See review of the Canon 5DS R.
Yes, the Canon 5DS R beats out the Nikon D810 visibly. As for the Canon 5D Mark III, it has seen its day and will keep many shooters happy, but mine is for sale.
I have yet to formally evaluate dynamic range and color with the Canon 5DS/R but impressions are already firm: it’s no Nikon D810 in those areas (and ACR has issues with 5DS files).
If you want the best sharpness today in a DSLR, go with the 5DS R, which has no anti-aliasing filter (Zeiss Otus and certain other quality lenses advised). The 5DS with its anti-aliasing filter lacks the same micro contrast (subtle the plain to see at all times), and I don’t recommend it for peak sharpness; see the comparisons in my review such as the 4-way comparison.
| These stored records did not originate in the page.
-- ==== Sys2Proof/Certificates/Slice0/Obligations.lean ====
section
/-! DEFINITION. What is claimed of the model, for the provers: one proposition per claim, with the rules of the spec that it
rests on. -/

open Sys2Proof Sys2Proof.Machine

/-- For every command c and state s, step of s with c at the front of its queue is exec of c on s with the rest of the
queue. (spec/00_scope.md, spec/opcode_table.json) -/
def Obligations.StepRunsTheFrontCommand : Prop :=
    ∀ (c : Instr) (s : State), step { s with pending := c :: s.pending } = exec c s

/-- For every state whose queue is empty, step answers that state unchanged. This is the model's own choice, log entry 1.
(spec/01_architecture.md) -/
def Obligations.EmptyQueueIdles : Prop :=
    ∀ s : State, s.pending = [] → step s = .next s

/-- For every command and every state, exec answers a next state, no command faults or is refused, and the queue of
waiting commands is left as it is. (spec/opcode_table.json, spec/21_faults_guarantees.md) -/
def Obligations.EveryCommandAnswersANextState : Prop :=
    ∀ (c : Instr) (s : State), ∃ t, exec c s = .next t ∧ t.pending = s.pending

/-- For every command and state: a command that does not act at the host die leaves the host die as it is; one that acts
at the host die leaves the field die as it is; the bytes of the key's memory change only by PROGRAM_PAGE, WRITE_POINTER
and what can cut one of them off, those of the flash only by the end of a flash operation and what can cut one off:
a field-die reset, the loss of the safelight supply, darkroom, a register message that can ask for a reset, and for the
key also a time-out of its reader and a fault of the table engine. (R1, R162, R166, R184, R193, R222, R223, R715, R755,
R756) -/
def Obligations.CommandsReachTheirOwnAgentOnly : Prop :=
    ∀ (c : Instr) (s t : State), exec c s = .next t →
    (reachesHost c = false → t.hst = s.hst) ∧
    (reachesHost c = true → t.fld = s.fld) ∧
    (writesKey c = false → t.key.mem = s.key.mem) ∧
    (writesFlash c = false → t.flash = s.flash)

/-- For every state whose key memory, page buffer, flash and serial-window memory are in canonical form (addresses
strictly rising, no entry equal to the erased value, 0 in the window), a step that answers a next state leaves them in
that form. (spec/05_identity_key.md, spec/18_serial_port.md, R222, R223, R716, R755, R756) -/
def Obligations.MemoriesStayCanonical : Prop :=
    ∀ s t : State, MemoriesCanonical s → step s = .next t → MemoriesCanonical t

/-- For every state in which the lists that stand for the 17 ports, 4 segments, 17 gate machines, 2 gPTP instances, 4
shutters, 4 capture inputs, 17 timestamp queues, 24 pins, 2 trunks and 13 mirror queues have those lengths, and in
which the frames that the host die has fetched name one of its eight engines and wait neither acknowledged nor
aborted, a step that answers a next state leaves all that so. (spec/01_architecture.md, R575, R577, R727) -/
def Obligations.ListsKeepTheirLength : Prop :=
    ∀ s t : State, Shape s → step s = .next t → Shape t

/-- The state after reset has its memories in canonical form and its lists whole; nothing waits in its queue, the field
die is in reset by power-on, and every register and table word of either die reads its reset value.
(spec/05_identity_key.md, spec/18_serial_port.md, spec/01_architecture.md, spec/23_address_map.md) -/
def Obligations.ResetMeetsTheInvariants : Prop :=
    MemoriesCanonical State.reset ∧ Shape State.reset ∧ State.reset.pending = [] ∧ State.reset.fld.phase = .inReset ∧
    State.reset.fld.resetBy = 1 ∧ State.reset.hst.inReset = true ∧ (∀ a, State.reset.fld.rd a = fieldDefault a) ∧
    ∀ a, State.reset.hst.rd a = hostDefault a

/-- A released field die that sees FRST_N low for 1 us or more, PD_PG low for 2 us or more outside a darkroom exit, or
0x0000A55A written to F_GLB_RESET, enters reset: the cause is noted, SL registers keep their values, all other
registers and table words take their reset values, counters, frames and staged words are gone, the timekeeper goes on,
host die and key memory stand. A low of FRST_N for 100 ns or less, of PD_PG for 500 ns or less, and any other value
written, change nothing. (R67, R162, R163, R165, R789, R847) -/
def Obligations.FieldResetsKeepOnlyTheSafelightDomain : Prop :=
    (∀ (s : State) (lowNs : Nat), released s.fld = true → 1000 ≤ lowNs →
      ∃ t, exec (.pinReset lowNs) s = .next t ∧ ResetBegun 1 s t) ∧
    (∀ (s : State) (lowNs : Nat), released s.fld = true → s.fld.pwr.vddSl = true → s.fld.pwr.waking = false → 2000 ≤ lowNs →
      ∃ t, exec (.powerGoodReset lowNs) s = .next t ∧ ResetBegun 2 s t) ∧
    (∀ (s : State) (req : Nat), s.fld.canWrite req = true →
      ∃ t, exec (.softwareReset req 0x0000A55A) s = .next t ∧ ResetBegun 3 s t) ∧
    (∀ (s : State) (lowNs : Nat), lowNs ≤ 100 → exec (.pinReset lowNs) s = .next s) ∧
    (∀ (s : State) (lowNs : Nat), lowNs ≤ 500 → exec (.powerGoodReset lowNs) s = .next s) ∧
    (∀ (s : State) (req : Nat) (data : Word), data ≠ 0x0000A55A → exec (.softwareReset req data) s = .next s)

/-- A low of FRST_N between 100 ns and 1 us, and a low of PD_PG between 500 ns and 2 us outside a darkroom exit, either
begin a whole field-die reset or change nothing (but the model's own counter of free values). (R91) -/
def Obligations.ResetPulsesBetweenTheLengths : Prop :=
    (∀ (s : State) (lowNs : Nat), released s.fld = true → 100 < lowNs → lowNs < 1000 →
      ∃ t, exec (.pinReset lowNs) s = .next t ∧
        (ResetBegun 1 s t ∨ t = { s with fld := { s.fld with freeCtr := s.fld.freeCtr + 1 } })) ∧
    (∀ (s : State) (lowNs : Nat), released s.fld = true → s.fld.pwr.vddSl = true → s.fld.pwr.waking = false →
      500 < lowNs → lowNs < 2000 →
      ∃ t, exec (.powerGoodReset lowNs) s = .next t ∧
        (ResetBegun 2 s t ∨ t = { s with fld := { s.fld with freeCtr := s.fld.freeCtr + 1 } }))

/-- With PD_VCOMB below 5.0 V the safelight supply leaves its range: every register, SL or not, takes its reset value, the
timekeeper is 0 and the die is unpowered; at 8.0 V or more nothing happens. Its return puts the die into the reset of
cause bit 0 with every register at its reset value. (R163, R847, R875) -/
def Obligations.SafelightLossAndColdReset : Prop :=
    (∀ (s : State) (mv : Nat), s.fld.pwr.vddSl = true → mv < 5000 →
      ∃ t, exec (.vddSlLoss mv) s = .next t ∧ t.fld.phase = .unpowered ∧ t.fld.pwr.vddSl = false ∧ t.fld.pwr.sl = 0 ∧
        (∀ a, t.fld.rd a = fieldDefault a) ∧ t.fld.cnt = [] ∧ t.hst = s.hst ∧
        (keyStill s.fld = true → t.key.mem = s.key.mem) ∧ t.pending = s.pending) ∧
    (∀ (s : State) (mv : Nat), 8000 ≤ mv → exec (.vddSlLoss mv) s = .next s) ∧
    (∀ s : State, s.fld.pwr.vddSl = false →
      ∃ t, exec .coldReset s = .next t ∧ t.fld.phase = .inReset ∧ t.fld.resetBy = 1 ∧ t.fld.pwr.vddSl = true ∧
        t.fld.pwr.sl = 0 ∧ (∀ a, t.fld.rd a = fieldDefault a) ∧ FieldOnly s t)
As I see it, lovely image quality gains are possible with a 100+ megapixel DSLR (with the right lenses). Even against a monochrome sensor, oversampling works. And the naive assumption about megapixels being all about sharpness is a simplistic viewpoint that ignores all the other benefits. All that is needed is advances in sensors to make 100 megapixels a reality (with the quality of today’s 36-50 MP sensors). Sony is already on that track with its 42-megapixels sensor in the A7R II, and the RX10/RX100 sensor density is 148 megapixels, so it’s only a matter of time to scale that up and improve upon it for full frame.